--- Stored data Enclosed Below ---
/-! ### Updates by a function -/

@[simp] theorem State.modFe_eq (d : Nat) (g : Fe → Fe) : s.modFe d g = s.setFe d (g (s.fe d)) := rfl
@[simp] theorem State.modCell_eq (d : Nat) (g : Cell → Cell) : s.modCell d g = s.setCell d (g (s.cell d)) := rfl
@[simp] theorem State.modTdc_eq (d : Nat) (g : ChanTdc → ChanTdc) : s.modTdc d g = s.setTdc d (g (s.tdc d)) := rfl
@[simp] theorem State.modBlock_eq (d : Nat) (g : Block → Block) : s.modBlock d g = s.setBlock d (g (s.block d)) := rfl
@[simp] theorem State.modSorter_eq (d : Nat) (g : Sorter → Sorter) : s.modSorter d g = s.setSorter d (g (s.sorter d)) := rfl
@[simp] theorem State.modGleaner_eq (d : Nat) (g : Gleaner → Gleaner) : s.modGleaner d g = s.setGleaner d (g (s.gleaner d)) := rfl
@[simp] theorem State.modPort_eq (d : Nat) (g : Port → Port) : s.modPort d g = s.setPort d (g (s.port d)) := rfl
@[simp] theorem State.modLoop_eq (d : Nat) (g : LoopSt → LoopSt) : s.modLoop d g = s.setLoop d (g (s.loop d)) := rfl
@[simp] theorem State.modHubRed_eq (h : Hub) (g : HubRed → HubRed) : s.modHubRed h g = s.setHubRed h (g (s.hubRed h)) := rfl

/-! ### Conditions and free values -/

@[simp] theorem State.when_true (f : State → State) : s.when true f = f s := rfl
@[simp] theorem State.when_false (f : State → State) : s.when false f = s := rfl
@[simp] theorem State.takeFree_state : s.takeFree.2 = { s with free := s.free + 1 } := rfl


/-! ### setFe -/

@[simp] theorem State.setFe_pending (d : Nat) (f : Fe) : (s.setFe d f).pending = s.pending := rfl
@[simp] theorem State.setFe_node (d : Nat) (f : Fe) : (s.setFe d f).node = s.node := rfl
@[simp] theorem State.setFe_clock (d : Nat) (f : Fe) : (s.setFe d f).clock = s.clock := rfl
@[simp] theorem State.setFe_cells (d : Nat) (f : Fe) : (s.setFe d f).cells = s.cells := rfl
@[simp] theorem State.setFe_tdcs (d : Nat) (f : Fe) : (s.setFe d f).tdcs = s.tdcs := rfl
@[simp] theorem State.setFe_blocks (d : Nat) (f : Fe) : (s.setFe d f).blocks = s.blocks := rfl
@[simp] theorem State.setFe_lanes (d : Nat) (f : Fe) : (s.setFe d f).lanes = s.lanes := rfl
@[simp] theorem State.setFe_core (d : Nat) (f : Fe) : (s.setFe d f).core = s.core := rfl
@[simp] theorem State.setFe_gmem (d : Nat) (f : Fe) : (s.setFe d f).gmem = s.gmem := rfl
@[simp] theorem State.setFe_tables (d : Nat) (f : Fe) : (s.setFe d f).tables = s.tables := rfl
@[simp] theorem State.setFe_ring (d : Nat) (f : Fe) : (s.setFe d f).ring = s.ring := rfl
@[simp] theorem State.setFe_window (d : Nat) (f : Fe) : (s.setFe d f).window = s.window := rfl
@[simp] theorem State.setFe_windowB (d : Nat) (f : Fe) : (s.setFe d f).windowB = s.windowB := rfl
@[simp] theorem State.setFe_trig (d : Nat) (f : Fe) : (s.setFe d f).trig = s.trig := rfl
@[simp] theorem State.setFe_balers (d : Nat) (f : Fe) : (s.setFe d f).balers = s.balers := rfl
@[simp] theorem State.setFe_jobs (d : Nat) (f : Fe) : (s.setFe d f).jobs = s.jobs := rfl
@[simp] theorem State.setFe_pcie (d : Nat) (f : Fe) : (s.setFe d f).pcie = s.pcie := rfl
@[simp] theorem State.setFe_foda (d : Nat) (f : Fe) : (s.setFe d f).foda = s.foda := rfl
@[simp] theorem State.setFe_time (d : Nat) (f : Fe) : (s.setFe d f).time = s.time := rfl
@[simp] theorem State.setFe_tallies (d : Nat) (f : Fe) : (s.setFe d f).tallies = s.tallies := rfl
@[simp] theorem State.setFe_red (d : Nat) (f : Fe) : (s.setFe d f).red = s.red := rfl
@[simp] theorem State.setFe_mon (d : Nat) (f : Fe) : (s.setFe d f).mon = s.mon := rfl
@[simp] theorem State.setFe_thermal (d : Nat) (f : Fe) : (s.setFe d f).thermal = s.thermal := rfl
@[simp] theorem State.setFe_loopA (d : Nat) (f : Fe) : (s.setFe d f).loopA = s.loopA := rfl
@[simp] theorem State.setFe_loopB (d : Nat) (f : Fe) : (s.setFe d f).loopB = s.loopB := rfl
@[simp] theorem State.setFe_loops (d : Nat) (f : Fe) : (s.setFe d f).loops = s.loops := rfl
@[simp] theorem State.setFe_hay (d : Nat) (f : Fe) : (s.setFe d f).hay = s.hay := rfl
@[simp] theorem State.setFe_counters (d : Nat) (f : Fe) : (s.setFe d f).counters = s.counters := rfl
@[simp] theorem State.setFe_free (d : Nat) (f : Fe) : (s.setFe d f).free = s.free := rfl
--- End of Enclosed Stored data ---
Description of the task:
Nothing but the lines from the one with "s.counters := rfl" through the end of the data above should be repeated, each exactly as it stands.

Exercise result:
@[simp] theorem State.setFe_counters (d : Nat) (f : Fe) : (s.setFe d f).counters = s.counters := rfl
@[simp] theorem State.setFe_free (d : Nat) (f : Fe) : (s.setFe d f).free = s.free := rfl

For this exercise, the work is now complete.